Response of life history traits to food conditions in a cyclopoid copepod from an oligotrophic environment
Limnol. Oceanogr., 45(2), 2000, 396-407 | DOI: 10.4319/lo.2000.45.2.0396
ABSTRACT: The Cyclops sp. responses of life history traits (growth, development, and reproduction) to food conditions from oligotrophic Lake Toya were analyzed by rearing animals individually under four food regimes: three densities of the alga Cryptomonas tetrapyrenoidosa and nauplii of the calanoid copepod Eurytemora affinis as prey in an algal suspension. Cyclops sp. grew successfully from newborn nauplii to adults when algal density was >=4 x 103 cells ml-1 . Development time was shorter and body length larger in the high-density (H) treatment (4 x 104 cells ml-1 ) than in medium-density (M) treatment (4 x 103 cells ml-1) until the early copepodite stages.
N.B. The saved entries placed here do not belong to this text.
theorem witness_FlowsAndWindows_drained :
    7 < 8 ∧ (framing { st := 2 : Flow } { : TimeUnit }).serving = true ∧ (framing { st := 2 : Flow } { : TimeUnit }).frozen = false ∧
    ((framing { st := 2 : Flow } { : TimeUnit }).flow 7).st = 2 ∧ ((framing { st := 2 : Flow } { : TimeUnit }).flow 7).emission = none ∧
    (∀ (q : Nat), q ∈ resOf (framing { st := 2 : Flow } { : TimeUnit }) 7 → ((framing { st := 2 : Flow } { : TimeUnit }).resv q).st = 0) :=
  by and_intros <;> first | decide +kernel | rfl

def twoSeconds : TimeUnit := { gts := 800000000, mt := 2 * mtSecond }
theorem witness_FlowsAndWindows_edge :
    7 < 8 ∧ (framing { st := 1, j := 24 : Flow } twoSeconds).serving = true ∧ (framing { st := 1, j := 24 : Flow } twoSeconds).frozen = false ∧
    ((framing { st := 1, j := 24 : Flow } twoSeconds).flow 7).st = 1 ∧ timeSource (framing { st := 1, j := 24 : Flow } twoSeconds) ≠ 2 ∧
    pointReached (framing { st := 1, j := 24 : Flow } twoSeconds) (flowRate (framing { st := 1, j := 24 : Flow } twoSeconds) 7)
        ((framing { st := 1, j := 24 : Flow } twoSeconds).flow 7).j =
      true ∧
    (if ((framing { st := 1, j := 24 : Flow } twoSeconds).flow 7).started = true then
       atLeastP (flowRate (framing { st := 1, j := 24 : Flow } twoSeconds) 7)
           (pointTick (framing { st := 1, j := 24 : Flow } twoSeconds) (flowRate (framing { st := 1, j := 24 : Flow } twoSeconds) 7)
               ((framing { st := 1, j := 24 : Flow } twoSeconds).flow 7).j -
             BitVec.toNat ((framing { st := 1, j := 24 : Flow } twoSeconds).flow 7).edgeGts)
           1 2 =
         true
     else
       atLeastP (flowRate (framing { st := 1, j := 24 : Flow } twoSeconds) 7)
           (pointTick (framing { st := 1, j := 24 : Flow } twoSeconds) (flowRate (framing { st := 1, j := 24 : Flow } twoSeconds) 7)
               ((framing { st := 1, j := 24 : Flow } twoSeconds).flow 7).j -
             ((framing { st := 1, j := 24 : Flow } twoSeconds).flow 7).since)
           1 1 =
         true) :=
  by and_intros <;> first | decide +kernel | rfl

theorem witness_FlowsAndWindows_skipped :
    7 < 8 ∧ (framing { st := 1, edgeGts := 399999999, started := true, j := 24 : Flow } twoSeconds).serving = true ∧
    (framing { st := 1, edgeGts := 399999999, started := true, j := 24 : Flow } twoSeconds).frozen = false ∧
    ((framing { st := 1, edgeGts := 399999999, started := true, j := 24 : Flow } twoSeconds).flow 7).st = 1 ∧
    timeSource (framing { st := 1, edgeGts := 399999999, started := true, j := 24 : Flow } twoSeconds) ≠ 2 ∧
    pointReached (framing { st := 1, edgeGts := 399999999, started := true, j := 24 : Flow } twoSeconds)
        (flowRate (framing { st := 1, edgeGts := 399999999, started := true, j := 24 : Flow } twoSeconds) 7)
        ((framing { st := 1, edgeGts := 399999999, started := true, j := 24 : Flow } twoSeconds).flow 7).j =
      true ∧
    ((framing { st := 1, edgeGts := 399999999, started := true, j := 24 : Flow } twoSeconds).flow 7).started = true ∧
    atLeastP (flowRate (framing { st := 1, edgeGts := 399999999, started := true, j := 24 : Flow } twoSeconds) 7)
        (pointTick (framing { st := 1, edgeGts := 399999999, started := true, j := 24 : Flow } twoSeconds)
            (flowRate (framing { st := 1, edgeGts := 399999999, started := true, j := 24 : Flow } twoSeconds) 7)
            ((framing { st := 1, edgeGts := 399999999, started := true, j := 24 : Flow } twoSeconds).flow 7).j -
          BitVec.toNat ((framing { st := 1, edgeGts := 399999999, started := true, j := 24 : Flow } twoSeconds).flow 7).edgeGts)
        1 2 =
      false :=
  by and_intros <;> first | decide +kernel | rfl
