-- ==== Sys2Proof/Machine/Checksum.lean ====
section
/-!
DEFINITION. The two checksum engines (spec 40, R100 to R104) and the NMEA checksum check (R105), as pure functions of
bytes, with the slices they are taken over (00 R9).
-/

namespace Sys2Proof.Machine

/-- `b[i:j]`, the half-open slice of elements `i .. j-1`; empty when `j ≤ i` (00 R9). -/
def slice (b : Bytes) (i j : Nat) : Bytes := (b.drop i).take (j - i)

/-- `b[i]`, read only where `i < |b|` (20 R41); past the end it answers 0, and no rule reads there. -/
def byteAt (b : Bytes) (i : Nat) : Byte := b.getD i 0

/-- The XOR engine's loop from accumulator `c` (40 R100). -/
def xorSumFrom (c : Byte) : Bytes → Byte
  | [] => c
  | b :: bs => xorSumFrom (c ^^^ b) bs

/-- XorSum, the NMEA XOR checksum (40 R100); the accumulator starts at 0. -/
def xorSum (b : Bytes) : Byte := xorSumFrom 0 b

/-- `HEX(v)`: the uppercase hex digit of a nibble (40 R101). -/
def hexDigit (v : BitVec 4) : Byte :=
  if v ≤ 9 then 0x30 + v.setWidth 8 else 0x41 + (v.setWidth 8 - 10)

/-- `HexUpper(c)`: a checksum byte as two uppercase hex digits, most significant first (40 R101). -/
def hexUpper (c : Byte) : Bytes := [hexDigit (c.extractLsb' 4 4), hexDigit (c.extractLsb' 0 4)]

/-- The running-sum engine's loop from accumulators `chk1`, `chk2`; carries out of 8 bits are discarded (40 R102). -/
def runSumFrom (chk1 chk2 : Byte) : Bytes → Byte × Byte
  | [] => (chk1, chk2)
  | b :: bs => runSumFrom (chk1 + b) (chk2 + (chk1 + b)) bs

/-- RunSum, the binary running-sum checksum `(chk1, chk2)`; both accumulators start at 0 (40 R102). -/
def runSum (b : Bytes) : Byte × Byte := runSumFrom 0 0 b

/-- Two bytes as one 16-bit number, the first the low byte (20 R43, 40 R103). -/
def littleEndian (low high : Byte) : BitVec 16 := low.setWidth 16 ||| (high.setWidth 16 <<< 8)

/-- RunSum16: the two accumulators as one 16-bit checksum (40 R103). -/
def runSum16 (b : Bytes) : BitVec 16 := littleEndian (runSum b).1 (runSum b).2

/-- `text` without one trailing CR LF (40 R105). -/
def stripCrLf (text : Bytes) : Bytes :=
  if 2 ≤ text.length ∧ byteAt text (text.length - 2) = cr ∧ byteAt text (text.length - 1) = lf then
    text.take (text.length - 2)
  else text

/-- `t[1 : |t|-3]`: the bytes strictly between `'$'` and the checksum's `'*'`, for text `t` without CR LF
(30 R63, 41 R123). -/
def sentenceBody (t : Bytes) : Bytes := slice t 1 (t.length - 3)

/-- ValidateNmea, the NMEA checksum check, in its order of checks (40 R105). -/
def validateNmea (text : Bytes) : Bool :=
  let t := stripCrLf text
  if t.length < 4 then false
  else if byteAt t 0 ≠ dollar then false
  else if byteAt t (t.length - 3) ≠ star then false
  else slice t (t.length - 2) t.length == hexUpper (xorSum (sentenceBody t))

end Sys2Proof.Machine
end

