/-- ParseFrame's consumed length: 0 exactly when INCOMPLETE, 1 when BAD_MAGIC, at least 8 when OK or CHECKSUM_MISMATCH,
and never more than the bytes given (42 R160). -/
def Obligations.ConsumedLength : Prop :=
  ∀ (cfg : Config) (b : Bytes),
    ((parseFrame cfg b).consumed = 0 ↔ (parseFrame cfg b).status = .incomplete)
    ∧ ((parseFrame cfg b).status = .badMagic → (parseFrame cfg b).consumed = 1)
    ∧ ((parseFrame cfg b).status = .ok ∨ (parseFrame cfg b).status = .checksumMismatch →
        (parseFrame cfg b).consumed = 8 + (byteAt b 4).toNat + 256 * (byteAt b 5).toNat)
    ∧ (parseFrame cfg b).consumed ≤ b.length

/-- CLASSIFY: the code of the kind whose tag stands at offsets 3 to 5 of a text of at least 6 bytes that starts with
`'$'`, by the nine rows of the tag table (RMC 0 to ZDA 8); else 9, Unknown (41 R120, 30 R69, 45 R224). -/
def Obligations.ClassifyResponds : Prop :=
  ∀ (s : State) (text : Bytes), ∃ code : Byte,
    exec (.classify text) s = .next { s with
      turns := s.turns.tail
      responses := s.responses ++ [⟨none, .kind code⟩] }
    ∧ (∀ row ∈ [((0 : Byte), ([0x52, 0x4D, 0x43] : Bytes)), (1, [0x47, 0x47, 0x41]), (2, [0x47, 0x4C, 0x4C]),
          (3, [0x47, 0x53, 0x41]), (4, [0x47, 0x53, 0x56]), (5, [0x56, 0x54, 0x47]), (6, [0x47, 0x53, 0x54]),
          (7, [0x47, 0x52, 0x53]), (8, [0x5A, 0x44, 0x41])],
        code = row.1 ↔ 6 ≤ text.length ∧ byteAt text 0 = dollar ∧ slice text 3 6 = row.2)
    ∧ code.toNat ≤ 9

/-- VALIDATE_NMEA answers 1 exactly for `'$' body '*' HexUpper(XorSum(body))`, with one CR LF after it or without
(40 R105, 45 R225). -/
def Obligations.ValidateResponds : Prop :=
  ∀ (s : State) (text : Bytes), ∃ v : Bool,
    exec (.validateNmea text) s = .next { s with
      turns := s.turns.tail
      responses := s.responses ++ [⟨none, .bit v⟩] }
    ∧ (v = true ↔ ∃ body, text = dollar :: (body ++ star :: hexUpper (xorSum body))
        ∨ text = dollar :: (body ++ star :: (hexUpper (xorSum body) ++ [cr, lf])))

/-- PARSE_NMEA: CHECKSUM_MISMATCH before anything else; then UNRECOGNIZED_KIND with the tag bytes; then, of a sentence of
a kind, its record where the fields are accepted, and FIELD_OVERFLOW at the smallest overlong position where the policy is
Reject. Nothing is stored (41 R122, R132; 45 R226; 60 R241, R250). That an error answer carries the info of R241 beside its code is
the model's reading, log entry 21. -/
def Obligations.ParseNmeaResponds : Prop :=
  ∀ (s : State) (text : Bytes),
    (validateNmea text = false → exec (.parseNmea text) s = .next { s with
      turns := s.turns.tail
      responses := s.responses ++ [⟨some (.checksumMismatch .nmea text.length), .record none⟩] })
    ∧ (validateNmea text = true → classify text = none → exec (.parseNmea text) s = .next { s with
      turns := s.turns.tail
      responses := s.responses ++ [⟨some (.unrecognizedKind (slice text 3 (min 6 text.length))), .record none⟩] })
    ∧ (∀ k a b data, text = encodeKind k a b data ∨ text ++ [cr, lf] = encodeKind k a b data →
        (fieldsAccepted s.cfg k (kindBody k a b data) → exec (.parseNmea text) s = .next { s with
          turns := s.turns.tail
          responses := s.responses
            ++ [⟨none, .record (some ⟨k, (a, b), storedFields s.cfg k (kindBody k a b data)⟩)⟩] })
        ∧ (∀ i, s.cfg.fieldPolicy = .reject → 1 ≤ i → i ≤ fieldCount s.cfg k →
            overlong s.cfg k (kindBody k a b data) i →
            (∀ j, 1 ≤ j → j < i → ¬ overlong s.cfg k (kindBody k a b data) j) →
            exec (.parseNmea text) s = .next { s with
              turns := s.turns.tail
              responses := s.responses ++ [⟨some (.fieldOverflow k i), .record none⟩] }))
In late copepodite stages, females tended to grow more slowly but tended to be larger in the M treatment than in the H treatment. However, stage-specific growth rates were similar among treatments during development, suggesting a trade-off between body size and development time. Although the egg production rate was higher in the M treatment than in the H treatment, it depended on female body size regardless of the food regime. Furthermore, the weight-specific egg production rate was the same among treatments, indicating egg production was not affected by the algal concentrations tested. Addition of copepod prey influenced neither postembryonic development time nor body size, and egg production rates were comparable to those reared with an algal diet. These results reveal that even older copepodites and adults, which are generally thought to be predacious, do not necessarily require animal prey for growth and reproduction, and that Cyclops sp. can complete its life cycle on an algal diet alone. For female Cyclops sp., reduction of algal density resulted in slow development and large body size, which might be an adaptation to the oligotrophic environment, the original habitat of the copepod.